Assigned task:
The line that contains "namespace Sys2Proof" marks the end: retype the data below exactly from its first line through that line.

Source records
-- ==== Sys2Proof/Decode.lean ====
section
/-! DEFINITION. Decoding of slot words, headers and bundles, total on any words, rejecting by name (R60 to R68, R82 to R87);
after it the encoder, from the same tables. -/

namespace Sys2Proof

/-- Why a slot word is no instruction (R68): each raises ILLEGAL_OP for its slot. -/
inductive DecErr
  /-- Bit 31 of a slot or extension word is 1 (R60). -/
  | badWord
  /-- The opcode is 0x00 or unassigned in the class (R81). -/
  | unassigned
  /-- A field that must be zero is not, or a variant is unassigned. -/
  | zeroField
  /-- An extension word where the entry allows none. -/
  | extForbidden
  /-- No extension word where the entry requires one. -/
  | extMissing
  /-- A register beyond its file, a format or mode the instruction does not accept, or another check of its entry. -/
  | illFormed
  deriving DecidableEq, Repr

/-- What an entry says of an extension word. -/
inductive ExtRule
  | never | may | must
  deriving DecidableEq, Repr

/-- One entry of the opcode map, its named fields filled from a word: low is the value that the named fields and the fixed
bits give bits 19:0, ext the value they give the extension word. -/
structure Entry where
  low : Nat
  rule : ExtRule
  ext : Nat
  ins : Instr

/-- Take the first entry whose named fields account for every bit of the words, and check it. -/
def takeEntry (w : Nat) (x : Option Nat) : List Entry → Except DecErr Instr
  | [] => .error .zeroField
  | en :: rest =>
    if en.low = w % 2 ^ 20 ∧ en.ext = x.getD 0 then
      if en.rule = .never ∧ x.isSome then .error .extForbidden
      else if en.rule = .must ∧ x.isNone then .error .extMissing
      else if en.ins.wf then .ok en.ins else .error .illFormed
    else takeEntry w x rest

/-- The guard of a slot word (R62). -/
def guardOf (w : Nat) : Guard := ⟨fld w 21 3, fld w 20 1⟩
/-- The operands of format V (R63). -/
def vopOf (w : Nat) (x : Option Nat) : VOp :=
  ⟨fld w 15 5, fld w 10 5, fld w 5 5, fld w 2 3, fld w 0 2, x.map fun e => ⟨fld e 27 4, fld e 25 2, fld e 20 5, fld e 12 8, fld e 6 6⟩⟩
/-- Bits 19:0 of format V. -/
def vopLow (v : VOp) : Nat := v.d * 2 ^ 15 + v.a * 2 ^ 10 + v.b * 2 ^ 5 + v.k * 2 ^ 2 + v.lg
/-- The extension word of format V. -/
def vopExt (v : VOp) : Nat := v.ex.fmt * 2 ^ 27 + v.ex.rm * 2 ^ 25 + v.ex.c * 2 ^ 20 + v.ex.i8 * 2 ^ 12 + v.ex.g * 2 ^ 6
/-- The tokens of format E (R63). -/
def edgeOf (w : Nat) (x : Option Nat) : Edge := ⟨fld w 14 6, fld w 8 6, fld w 2 6, fld w 0 2, fld (x.getD 0) 25 6⟩
def edgeLow (e : Edge) : Nat := e.tp * 2 ^ 14 + e.c0 * 2 ^ 8 + e.c1 * 2 ^ 2 + e.nc
/-- Class C, opcode 0x01. -/
def decC01 (w : Nat) (x : Option Nat) : Except DecErr Instr :=
  let gd := guardOf w
  takeEntry w x [
    (let d := fld w 0 20; ⟨d, .may, x.getD 0, .br gd d x⟩)]
/-- Class C, opcode 0x02. -/
def decC02 (w : Nat) (x : Option Nat) : Except DecErr Instr :=
  let gd := guardOf w
  takeEntry w x [
    (let a := fld w 8 6; ⟨a * 256, .never, 0, .bri gd a⟩)]
/-- Class C, opcode 0x03. -/
def decC03 (w : Nat) (x : Option Nat) : Except DecErr Instr :=
  let gd := guardOf w
  takeEntry w x [
    (let d := fld w 0 20; ⟨d, .may, x.getD 0, .call gd d x⟩)]
/-- Class C, opcode 0x04. -/
def decC04 (w : Nat) (x : Option Nat) : Except DecErr Instr :=
  let gd := guardOf w
  takeEntry w x [
    (let d := fld w 14 6; let a := fld w 8 6; ⟨d * 16384 + a * 256, .never, 0, .calli gd d a⟩)]
/-- Class C, opcode 0x05. -/
def decC05 (w : Nat) (x : Option Nat) : Except DecErr Instr :=
  let gd := guardOf w
  takeEntry w x [
    (let a := fld w 8 6; ⟨a * 256, .never, 0, .ret gd a⟩)]
/-- Class C, opcode 0x06. -/
def decC06 (w : Nat) (x : Option Nat) : Except DecErr Instr :=
  let gd := guardOf w
  takeEntry w x [
    (let a := fld w 8 6; let o := fld w 0 8; ⟨a * 256 + o, .may, x.getD 0, .loop gd a o x⟩)]
/-- Class C, opcode 0x07. -/
def decC07 (w : Nat) (x : Option Nat) : Except DecErr Instr :=
  let gd := guardOf w
  takeEntry w x [
    (let c := fld w 8 12; let o := fld w 0 8; ⟨c * 256 + o, .may, x.getD 0, .loopi gd c o x⟩)]
/-- Class C, opcode 0x08. -/
def decC08 (w : Nat) (x : Option Nat) : Except DecErr Instr :=
  let gd := guardOf w
  takeEntry w x [
    (let i := fld w 0 8; ⟨i, .may, x.getD 0, .safe gd i x⟩)]
/-- Class C, opcode 0x09. -/
def decC09 (w : Nat) (x : Option Nat) : Except DecErr Instr :=
  let gd := guardOf w
  takeEntry w x [
    (⟨0, .never, 0, .done gd⟩)]
/-- Class C, opcode 0x0A. -/
def decC0A (w : Nat) (x : Option Nat) : Except DecErr Instr :=
  let gd := guardOf w
  takeEntry w x [
    (let a := fld w 8 6; ⟨a * 256, .never, 0, .waitk gd a⟩),
    (let a := fld w 8 6; let b := fld w 2 6; ⟨a * 256 + b * 4 + 1, .never, 0, .waitkRange gd a b⟩)]
/-- Class C, opcode 0x0B. -/
def decC0B (w : Nat) (x : Option Nat) : Except DecErr Instr :=
  let gd := guardOf w
  takeEntry w x [
    (let d := fld w 14 3; let a := fld w 8 6; ⟨d * 16384 + a * 256, .never, 0, .pollk gd d a⟩),
    (let d := fld w 14 3; let a := fld w 8 6; ⟨d * 16384 + a * 256 + 1, .never, 0, .pollkErr gd d a⟩)]
/-- Class C, opcode 0x0C. -/
def decC0C (w : Nat) (x : Option Nat) : Except DecErr Instr :=
  let gd := guardOf w
  takeEntry w x [
    (⟨0, .never, 0, .fenceCore gd⟩),
    (⟨1, .never, 0, .fenceCluster gd⟩),
    (⟨2, .never, 0, .fenceDevice gd⟩),
    (⟨3, .never, 0, .fenceSys gd⟩)]
/-- Class C, opcode 0x0D. -/
def decC0D (w : Nat) (x : Option Nat) : Except DecErr Instr :=
  let gd := guardOf w
  takeEntry w x [
    (let c := fld w 0 8; ⟨c, .may, x.getD 0, .trap gd c x⟩)]
/-- Class C, opcode 0x0E. -/
def decC0E (w : Nat) (x : Option Nat) : Except DecErr Instr :=
  let gd := guardOf w
  takeEntry w x [
    (let a := fld w 8 6; let i := fld w 0 8; ⟨a * 256 + i, .may, x.getD 0, .sysc gd a i x⟩)]
/-- Class C, opcode 0x0F. -/
def decC0F (w : Nat) (x : Option Nat) : Except DecErr Instr :=
  let gd := guardOf w
  takeEntry w x [
    (⟨0, .never, 0, .eret gd⟩)]
/-- Class C, opcode 0x10. -/
def decC10 (w : Nat) (x : Option Nat) : Except DecErr Instr :=
  let gd := guardOf w
  takeEntry w x [
    (let d := fld w 14 6; let c := fld w 0 8; ⟨d * 16384 + c, .never, 0, .csrr gd d c⟩)]
/-- Class C, opcode 0x11. -/
def decC11 (w : Nat) (x : Option Nat) : Except DecErr Instr :=
  let gd := guardOf w
  takeEntry w x [
    (let a := fld w 8 6; let c := fld w 0 8; ⟨a * 256 + c, .never, 0, .csrw gd a c⟩)]
/-- Class C, opcode 0x12. -/
def decC12 (w : Nat) (x : Option Nat) : Except DecErr Instr :=
  let gd := guardOf w
  takeEntry w x [
    (let a := fld w 8 6; let c := fld w 0 8; ⟨a * 256 + c, .never, 0, .csrs gd a c⟩)]
/-- Class C, opcode 0x13. -/
def decC13 (w : Nat) (x : Option Nat) : Except DecErr Instr :=
  let gd := guardOf w
  takeEntry w x [
    (let a := fld w 8 6; let c := fld w 0 8; ⟨a * 256 + c, .never, 0, .csrc gd a c⟩)]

Reply:
-- ==== Sys2Proof/Decode.lean ====
section
/-! DEFINITION. Decoding of slot words, headers and bundles, total on any words, rejecting by name (R60 to R68, R82 to R87);
after it the encoder, from the same tables. -/

namespace Sys2Proof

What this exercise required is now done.